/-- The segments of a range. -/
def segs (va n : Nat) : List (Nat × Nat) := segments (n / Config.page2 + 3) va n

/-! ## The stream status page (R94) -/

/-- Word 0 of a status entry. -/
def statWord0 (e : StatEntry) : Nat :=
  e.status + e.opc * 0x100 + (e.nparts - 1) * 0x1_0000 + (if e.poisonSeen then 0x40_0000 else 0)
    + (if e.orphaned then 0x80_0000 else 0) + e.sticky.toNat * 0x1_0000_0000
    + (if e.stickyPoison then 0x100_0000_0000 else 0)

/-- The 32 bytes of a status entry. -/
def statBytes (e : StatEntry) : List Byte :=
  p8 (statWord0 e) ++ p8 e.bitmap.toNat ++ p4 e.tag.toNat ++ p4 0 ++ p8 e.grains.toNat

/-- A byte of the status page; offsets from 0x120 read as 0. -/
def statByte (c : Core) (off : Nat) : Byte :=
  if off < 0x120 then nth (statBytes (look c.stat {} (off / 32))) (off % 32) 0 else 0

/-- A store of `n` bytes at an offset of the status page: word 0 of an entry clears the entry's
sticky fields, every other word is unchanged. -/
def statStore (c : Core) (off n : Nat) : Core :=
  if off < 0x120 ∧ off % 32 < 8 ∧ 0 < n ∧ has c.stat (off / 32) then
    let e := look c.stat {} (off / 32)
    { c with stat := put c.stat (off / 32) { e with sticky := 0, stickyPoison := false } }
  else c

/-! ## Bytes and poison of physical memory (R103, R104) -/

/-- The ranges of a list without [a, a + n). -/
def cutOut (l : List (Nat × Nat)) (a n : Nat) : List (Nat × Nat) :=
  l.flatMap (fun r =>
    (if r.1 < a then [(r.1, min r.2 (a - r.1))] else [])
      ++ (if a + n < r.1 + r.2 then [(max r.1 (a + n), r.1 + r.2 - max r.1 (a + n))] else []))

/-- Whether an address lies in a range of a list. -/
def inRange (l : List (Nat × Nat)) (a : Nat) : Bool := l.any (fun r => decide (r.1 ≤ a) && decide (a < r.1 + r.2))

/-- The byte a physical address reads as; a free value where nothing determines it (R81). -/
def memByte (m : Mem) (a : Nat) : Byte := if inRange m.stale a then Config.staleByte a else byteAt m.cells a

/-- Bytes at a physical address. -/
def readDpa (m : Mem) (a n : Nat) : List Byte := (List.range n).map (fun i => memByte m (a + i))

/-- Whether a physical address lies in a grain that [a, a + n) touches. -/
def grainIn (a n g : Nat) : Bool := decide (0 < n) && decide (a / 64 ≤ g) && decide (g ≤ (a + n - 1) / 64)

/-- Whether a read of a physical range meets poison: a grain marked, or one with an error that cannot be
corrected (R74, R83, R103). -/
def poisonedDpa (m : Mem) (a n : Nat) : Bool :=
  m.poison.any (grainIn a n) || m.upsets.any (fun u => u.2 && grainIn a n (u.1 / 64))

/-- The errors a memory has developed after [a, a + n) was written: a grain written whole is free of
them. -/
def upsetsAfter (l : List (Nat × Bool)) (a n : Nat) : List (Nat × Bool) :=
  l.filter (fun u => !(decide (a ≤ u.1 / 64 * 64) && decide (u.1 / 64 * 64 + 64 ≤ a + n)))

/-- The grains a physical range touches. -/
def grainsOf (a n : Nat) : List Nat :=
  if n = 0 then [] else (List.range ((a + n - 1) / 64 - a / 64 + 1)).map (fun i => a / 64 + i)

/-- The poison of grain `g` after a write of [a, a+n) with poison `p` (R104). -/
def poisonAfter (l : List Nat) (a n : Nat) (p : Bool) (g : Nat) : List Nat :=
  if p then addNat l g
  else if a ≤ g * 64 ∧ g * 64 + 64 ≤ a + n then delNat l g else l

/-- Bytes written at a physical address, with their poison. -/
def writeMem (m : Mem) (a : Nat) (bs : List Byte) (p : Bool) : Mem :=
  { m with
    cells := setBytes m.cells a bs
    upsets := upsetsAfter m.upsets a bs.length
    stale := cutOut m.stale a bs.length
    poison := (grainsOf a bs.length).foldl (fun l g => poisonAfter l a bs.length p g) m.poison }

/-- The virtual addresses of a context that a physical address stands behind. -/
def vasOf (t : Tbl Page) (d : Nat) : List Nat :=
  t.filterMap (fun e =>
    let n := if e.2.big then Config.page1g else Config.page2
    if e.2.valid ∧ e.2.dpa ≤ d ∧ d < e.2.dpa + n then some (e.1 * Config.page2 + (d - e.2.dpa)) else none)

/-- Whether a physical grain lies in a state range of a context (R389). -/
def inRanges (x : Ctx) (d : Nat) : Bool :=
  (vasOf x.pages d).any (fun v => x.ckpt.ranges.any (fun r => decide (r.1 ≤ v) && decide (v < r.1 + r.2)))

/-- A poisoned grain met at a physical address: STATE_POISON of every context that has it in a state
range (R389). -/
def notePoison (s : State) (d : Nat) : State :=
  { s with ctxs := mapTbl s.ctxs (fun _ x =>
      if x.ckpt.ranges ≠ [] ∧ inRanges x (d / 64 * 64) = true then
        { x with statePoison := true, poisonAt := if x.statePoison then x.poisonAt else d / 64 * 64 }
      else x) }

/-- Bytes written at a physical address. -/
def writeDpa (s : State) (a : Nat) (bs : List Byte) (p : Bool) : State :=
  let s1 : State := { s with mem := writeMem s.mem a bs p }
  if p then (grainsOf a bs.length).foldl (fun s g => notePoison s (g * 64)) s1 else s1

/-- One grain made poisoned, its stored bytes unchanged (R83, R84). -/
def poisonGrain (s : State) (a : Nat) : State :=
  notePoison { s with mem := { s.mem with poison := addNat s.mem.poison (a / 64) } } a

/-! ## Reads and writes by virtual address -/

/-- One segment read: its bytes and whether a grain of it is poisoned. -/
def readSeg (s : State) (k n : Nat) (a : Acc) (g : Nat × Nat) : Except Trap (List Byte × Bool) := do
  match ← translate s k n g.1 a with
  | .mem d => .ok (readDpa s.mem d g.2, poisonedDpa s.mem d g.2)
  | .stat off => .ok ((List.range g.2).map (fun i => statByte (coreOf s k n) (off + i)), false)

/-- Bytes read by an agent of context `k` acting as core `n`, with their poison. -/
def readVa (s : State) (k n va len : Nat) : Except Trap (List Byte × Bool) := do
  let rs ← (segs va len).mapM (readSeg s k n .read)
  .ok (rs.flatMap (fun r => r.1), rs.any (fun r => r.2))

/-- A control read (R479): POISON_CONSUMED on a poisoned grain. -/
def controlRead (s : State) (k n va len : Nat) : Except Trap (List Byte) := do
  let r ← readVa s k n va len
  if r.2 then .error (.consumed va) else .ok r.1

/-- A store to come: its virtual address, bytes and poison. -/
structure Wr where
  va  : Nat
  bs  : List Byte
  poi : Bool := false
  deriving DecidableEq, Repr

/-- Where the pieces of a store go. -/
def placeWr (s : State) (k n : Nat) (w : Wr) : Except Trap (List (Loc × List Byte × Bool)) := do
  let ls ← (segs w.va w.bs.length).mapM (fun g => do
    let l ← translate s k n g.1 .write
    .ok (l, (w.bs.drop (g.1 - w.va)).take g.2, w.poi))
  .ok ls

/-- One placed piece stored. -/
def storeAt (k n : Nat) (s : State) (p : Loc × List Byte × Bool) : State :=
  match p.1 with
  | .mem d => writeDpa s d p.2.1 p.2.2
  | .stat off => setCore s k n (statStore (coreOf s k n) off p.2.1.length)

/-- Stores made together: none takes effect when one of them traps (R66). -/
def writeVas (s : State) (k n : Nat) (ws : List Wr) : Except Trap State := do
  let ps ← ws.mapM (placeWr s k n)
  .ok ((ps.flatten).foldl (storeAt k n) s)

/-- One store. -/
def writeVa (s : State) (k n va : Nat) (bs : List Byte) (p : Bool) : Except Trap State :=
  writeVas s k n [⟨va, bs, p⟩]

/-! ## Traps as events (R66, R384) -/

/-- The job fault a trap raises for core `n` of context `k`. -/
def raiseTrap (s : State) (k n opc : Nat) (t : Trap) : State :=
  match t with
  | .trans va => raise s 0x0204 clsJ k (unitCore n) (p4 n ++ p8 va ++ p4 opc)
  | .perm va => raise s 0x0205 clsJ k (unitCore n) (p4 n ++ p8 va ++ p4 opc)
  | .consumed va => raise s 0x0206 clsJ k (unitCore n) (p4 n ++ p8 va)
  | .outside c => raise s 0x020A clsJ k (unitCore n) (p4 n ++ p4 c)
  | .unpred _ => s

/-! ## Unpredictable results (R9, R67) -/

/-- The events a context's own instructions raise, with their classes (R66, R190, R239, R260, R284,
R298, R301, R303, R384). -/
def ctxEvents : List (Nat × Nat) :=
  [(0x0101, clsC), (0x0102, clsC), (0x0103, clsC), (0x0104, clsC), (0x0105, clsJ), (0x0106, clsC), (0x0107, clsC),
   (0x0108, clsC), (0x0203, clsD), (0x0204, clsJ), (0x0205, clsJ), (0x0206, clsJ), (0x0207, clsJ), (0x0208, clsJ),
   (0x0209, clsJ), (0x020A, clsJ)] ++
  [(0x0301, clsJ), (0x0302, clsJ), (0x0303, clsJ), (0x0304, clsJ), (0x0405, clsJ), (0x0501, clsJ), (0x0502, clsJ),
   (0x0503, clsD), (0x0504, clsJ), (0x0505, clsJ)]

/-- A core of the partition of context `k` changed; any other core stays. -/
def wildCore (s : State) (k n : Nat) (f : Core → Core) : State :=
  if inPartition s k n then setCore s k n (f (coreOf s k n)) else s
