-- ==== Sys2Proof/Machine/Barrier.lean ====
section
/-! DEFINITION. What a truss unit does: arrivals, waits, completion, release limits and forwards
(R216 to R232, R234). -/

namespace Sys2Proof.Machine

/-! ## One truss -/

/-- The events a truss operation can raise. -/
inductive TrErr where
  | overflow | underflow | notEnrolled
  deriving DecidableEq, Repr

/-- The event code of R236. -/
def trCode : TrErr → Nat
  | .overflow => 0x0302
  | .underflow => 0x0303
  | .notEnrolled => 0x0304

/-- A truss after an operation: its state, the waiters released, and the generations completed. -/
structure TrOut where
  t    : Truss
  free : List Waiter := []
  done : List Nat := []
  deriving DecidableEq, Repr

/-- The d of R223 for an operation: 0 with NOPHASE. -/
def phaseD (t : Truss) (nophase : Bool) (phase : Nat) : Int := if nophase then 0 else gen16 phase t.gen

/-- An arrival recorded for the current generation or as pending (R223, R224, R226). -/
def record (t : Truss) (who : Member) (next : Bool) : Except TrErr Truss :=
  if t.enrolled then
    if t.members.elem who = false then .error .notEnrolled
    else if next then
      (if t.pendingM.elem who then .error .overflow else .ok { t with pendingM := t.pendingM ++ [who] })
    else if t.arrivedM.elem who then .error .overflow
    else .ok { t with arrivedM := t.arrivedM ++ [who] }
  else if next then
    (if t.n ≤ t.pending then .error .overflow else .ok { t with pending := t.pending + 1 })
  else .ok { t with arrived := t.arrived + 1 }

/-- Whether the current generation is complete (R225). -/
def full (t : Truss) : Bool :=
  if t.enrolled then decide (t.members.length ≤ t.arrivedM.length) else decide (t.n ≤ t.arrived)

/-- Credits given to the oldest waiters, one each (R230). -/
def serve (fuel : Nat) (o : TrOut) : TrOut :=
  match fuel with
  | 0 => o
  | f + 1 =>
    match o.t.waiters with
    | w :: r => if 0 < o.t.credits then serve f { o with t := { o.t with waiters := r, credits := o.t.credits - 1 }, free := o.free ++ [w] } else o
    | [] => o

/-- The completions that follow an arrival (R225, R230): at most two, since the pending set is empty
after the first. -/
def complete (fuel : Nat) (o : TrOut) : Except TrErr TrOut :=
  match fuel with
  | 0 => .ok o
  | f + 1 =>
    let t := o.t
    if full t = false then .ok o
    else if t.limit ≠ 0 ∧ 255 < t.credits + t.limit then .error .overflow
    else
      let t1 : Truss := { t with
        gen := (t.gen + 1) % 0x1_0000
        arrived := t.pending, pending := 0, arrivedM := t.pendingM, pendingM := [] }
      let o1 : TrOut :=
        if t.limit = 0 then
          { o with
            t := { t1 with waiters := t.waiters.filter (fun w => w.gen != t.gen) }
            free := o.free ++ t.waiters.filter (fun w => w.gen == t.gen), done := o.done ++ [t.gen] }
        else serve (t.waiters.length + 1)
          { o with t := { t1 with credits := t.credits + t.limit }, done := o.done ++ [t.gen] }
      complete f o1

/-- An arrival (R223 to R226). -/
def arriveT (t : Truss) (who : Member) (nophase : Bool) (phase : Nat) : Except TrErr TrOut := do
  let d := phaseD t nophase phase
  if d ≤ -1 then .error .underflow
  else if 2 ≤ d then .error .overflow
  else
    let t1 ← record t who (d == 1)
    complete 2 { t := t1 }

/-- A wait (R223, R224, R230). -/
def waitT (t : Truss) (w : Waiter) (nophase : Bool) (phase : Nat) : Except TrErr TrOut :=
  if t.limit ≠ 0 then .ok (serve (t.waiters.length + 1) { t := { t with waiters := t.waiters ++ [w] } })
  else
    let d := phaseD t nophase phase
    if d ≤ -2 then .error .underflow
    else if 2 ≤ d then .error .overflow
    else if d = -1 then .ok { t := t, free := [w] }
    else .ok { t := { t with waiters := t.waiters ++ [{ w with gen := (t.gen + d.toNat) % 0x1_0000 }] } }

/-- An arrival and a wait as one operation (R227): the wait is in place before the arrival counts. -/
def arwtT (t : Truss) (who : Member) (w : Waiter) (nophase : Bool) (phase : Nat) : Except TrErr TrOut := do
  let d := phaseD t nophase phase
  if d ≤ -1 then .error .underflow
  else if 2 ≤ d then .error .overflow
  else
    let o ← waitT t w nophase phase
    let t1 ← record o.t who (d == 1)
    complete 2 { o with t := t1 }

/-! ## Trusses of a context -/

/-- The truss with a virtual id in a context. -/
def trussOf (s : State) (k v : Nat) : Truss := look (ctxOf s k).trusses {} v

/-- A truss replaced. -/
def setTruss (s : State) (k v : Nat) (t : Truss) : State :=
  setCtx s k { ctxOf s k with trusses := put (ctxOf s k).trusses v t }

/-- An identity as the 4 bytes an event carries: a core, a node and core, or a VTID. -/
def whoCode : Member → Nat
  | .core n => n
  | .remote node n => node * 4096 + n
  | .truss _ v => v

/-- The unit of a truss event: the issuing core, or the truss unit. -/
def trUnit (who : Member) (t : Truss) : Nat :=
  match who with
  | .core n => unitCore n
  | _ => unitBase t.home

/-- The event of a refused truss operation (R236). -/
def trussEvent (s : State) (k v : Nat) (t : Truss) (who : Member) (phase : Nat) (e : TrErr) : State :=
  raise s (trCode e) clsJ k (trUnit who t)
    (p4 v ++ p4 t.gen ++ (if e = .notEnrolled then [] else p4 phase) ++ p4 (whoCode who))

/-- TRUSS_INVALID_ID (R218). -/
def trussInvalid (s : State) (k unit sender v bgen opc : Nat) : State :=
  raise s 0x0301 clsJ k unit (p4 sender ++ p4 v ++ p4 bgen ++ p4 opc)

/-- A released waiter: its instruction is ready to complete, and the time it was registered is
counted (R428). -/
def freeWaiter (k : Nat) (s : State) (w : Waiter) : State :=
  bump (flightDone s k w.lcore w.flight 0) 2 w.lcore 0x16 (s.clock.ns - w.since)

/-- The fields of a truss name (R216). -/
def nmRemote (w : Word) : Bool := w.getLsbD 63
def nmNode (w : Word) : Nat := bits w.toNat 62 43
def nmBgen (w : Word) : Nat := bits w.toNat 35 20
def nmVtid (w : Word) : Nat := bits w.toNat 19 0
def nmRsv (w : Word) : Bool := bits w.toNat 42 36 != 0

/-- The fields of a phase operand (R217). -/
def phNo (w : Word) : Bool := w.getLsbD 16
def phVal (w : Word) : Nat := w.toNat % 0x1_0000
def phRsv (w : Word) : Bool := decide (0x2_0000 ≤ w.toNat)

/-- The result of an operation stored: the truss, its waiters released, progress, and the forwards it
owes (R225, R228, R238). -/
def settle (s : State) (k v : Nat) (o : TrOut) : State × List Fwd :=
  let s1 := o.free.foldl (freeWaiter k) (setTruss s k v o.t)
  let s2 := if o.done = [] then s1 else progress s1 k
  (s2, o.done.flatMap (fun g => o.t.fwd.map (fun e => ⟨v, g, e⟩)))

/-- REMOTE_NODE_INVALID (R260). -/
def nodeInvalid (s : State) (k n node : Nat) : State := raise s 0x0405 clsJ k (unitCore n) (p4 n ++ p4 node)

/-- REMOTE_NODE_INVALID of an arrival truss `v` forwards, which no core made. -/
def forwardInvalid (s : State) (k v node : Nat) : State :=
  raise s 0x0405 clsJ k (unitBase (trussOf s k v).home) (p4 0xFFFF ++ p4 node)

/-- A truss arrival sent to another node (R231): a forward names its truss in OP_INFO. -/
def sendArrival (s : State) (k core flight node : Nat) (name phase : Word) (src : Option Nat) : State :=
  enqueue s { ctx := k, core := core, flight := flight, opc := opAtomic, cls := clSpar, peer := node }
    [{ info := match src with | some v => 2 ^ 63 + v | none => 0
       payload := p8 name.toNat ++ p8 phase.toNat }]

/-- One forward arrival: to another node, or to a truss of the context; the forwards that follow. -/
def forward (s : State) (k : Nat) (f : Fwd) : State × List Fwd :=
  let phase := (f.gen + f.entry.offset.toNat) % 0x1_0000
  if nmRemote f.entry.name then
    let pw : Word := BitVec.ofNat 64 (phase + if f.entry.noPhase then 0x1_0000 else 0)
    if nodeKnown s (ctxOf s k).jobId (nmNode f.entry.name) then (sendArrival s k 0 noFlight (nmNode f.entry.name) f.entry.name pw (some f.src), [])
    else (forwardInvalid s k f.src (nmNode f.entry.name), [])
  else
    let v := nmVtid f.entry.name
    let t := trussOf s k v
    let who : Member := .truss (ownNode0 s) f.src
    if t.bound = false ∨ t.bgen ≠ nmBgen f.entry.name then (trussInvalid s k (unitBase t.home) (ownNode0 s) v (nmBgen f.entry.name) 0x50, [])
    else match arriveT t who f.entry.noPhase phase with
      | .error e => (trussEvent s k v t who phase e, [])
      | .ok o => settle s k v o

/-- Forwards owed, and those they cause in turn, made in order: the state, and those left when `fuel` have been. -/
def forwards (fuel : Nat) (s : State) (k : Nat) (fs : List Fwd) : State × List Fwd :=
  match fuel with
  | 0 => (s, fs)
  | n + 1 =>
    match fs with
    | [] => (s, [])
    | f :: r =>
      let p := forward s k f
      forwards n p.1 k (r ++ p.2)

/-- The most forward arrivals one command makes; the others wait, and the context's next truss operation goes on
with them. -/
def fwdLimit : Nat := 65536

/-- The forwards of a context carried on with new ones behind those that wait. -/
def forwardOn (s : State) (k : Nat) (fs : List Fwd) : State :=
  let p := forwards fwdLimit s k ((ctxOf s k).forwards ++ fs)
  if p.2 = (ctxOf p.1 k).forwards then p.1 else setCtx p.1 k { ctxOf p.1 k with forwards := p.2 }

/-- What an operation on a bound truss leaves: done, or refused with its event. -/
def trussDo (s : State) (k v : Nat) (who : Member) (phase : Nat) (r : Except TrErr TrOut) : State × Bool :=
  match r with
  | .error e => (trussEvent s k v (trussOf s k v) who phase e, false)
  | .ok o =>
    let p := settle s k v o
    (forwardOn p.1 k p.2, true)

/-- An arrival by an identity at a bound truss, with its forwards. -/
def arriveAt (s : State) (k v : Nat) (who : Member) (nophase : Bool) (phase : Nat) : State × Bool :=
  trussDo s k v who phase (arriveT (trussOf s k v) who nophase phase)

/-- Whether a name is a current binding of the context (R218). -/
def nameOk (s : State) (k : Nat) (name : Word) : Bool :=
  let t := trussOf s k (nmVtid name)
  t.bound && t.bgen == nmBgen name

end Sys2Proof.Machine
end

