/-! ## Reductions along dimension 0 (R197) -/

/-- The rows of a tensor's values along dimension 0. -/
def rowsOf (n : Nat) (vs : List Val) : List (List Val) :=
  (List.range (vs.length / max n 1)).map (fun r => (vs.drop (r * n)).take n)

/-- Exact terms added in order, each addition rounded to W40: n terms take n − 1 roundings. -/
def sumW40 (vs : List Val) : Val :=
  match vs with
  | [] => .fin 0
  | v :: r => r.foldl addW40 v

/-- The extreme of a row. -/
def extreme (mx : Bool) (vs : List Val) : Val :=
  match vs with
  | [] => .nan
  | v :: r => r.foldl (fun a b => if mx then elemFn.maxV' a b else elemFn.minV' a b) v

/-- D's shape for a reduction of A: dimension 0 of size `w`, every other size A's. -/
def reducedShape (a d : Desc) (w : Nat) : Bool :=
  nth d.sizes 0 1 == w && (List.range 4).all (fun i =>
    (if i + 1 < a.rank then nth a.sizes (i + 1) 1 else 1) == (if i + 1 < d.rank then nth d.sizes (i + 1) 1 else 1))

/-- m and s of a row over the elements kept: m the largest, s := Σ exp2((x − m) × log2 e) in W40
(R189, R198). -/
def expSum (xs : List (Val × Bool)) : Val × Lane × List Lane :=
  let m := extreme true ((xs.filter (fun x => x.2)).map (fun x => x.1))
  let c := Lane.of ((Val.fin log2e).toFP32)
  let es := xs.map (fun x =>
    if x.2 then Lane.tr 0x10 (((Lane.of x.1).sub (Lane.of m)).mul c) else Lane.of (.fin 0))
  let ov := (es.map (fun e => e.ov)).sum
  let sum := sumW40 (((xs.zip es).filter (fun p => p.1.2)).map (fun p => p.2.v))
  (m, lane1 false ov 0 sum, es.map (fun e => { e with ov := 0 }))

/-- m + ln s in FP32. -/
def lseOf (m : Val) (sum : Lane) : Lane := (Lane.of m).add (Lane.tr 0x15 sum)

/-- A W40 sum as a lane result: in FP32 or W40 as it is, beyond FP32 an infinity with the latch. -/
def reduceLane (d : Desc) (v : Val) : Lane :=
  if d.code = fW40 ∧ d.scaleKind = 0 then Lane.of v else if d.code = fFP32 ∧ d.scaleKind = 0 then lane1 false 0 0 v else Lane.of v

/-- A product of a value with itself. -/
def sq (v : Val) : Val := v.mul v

# # # #

» Assignment:
Please state how many lines in the records above hold the word "writeVas", giving only the number.

» Written answer:
2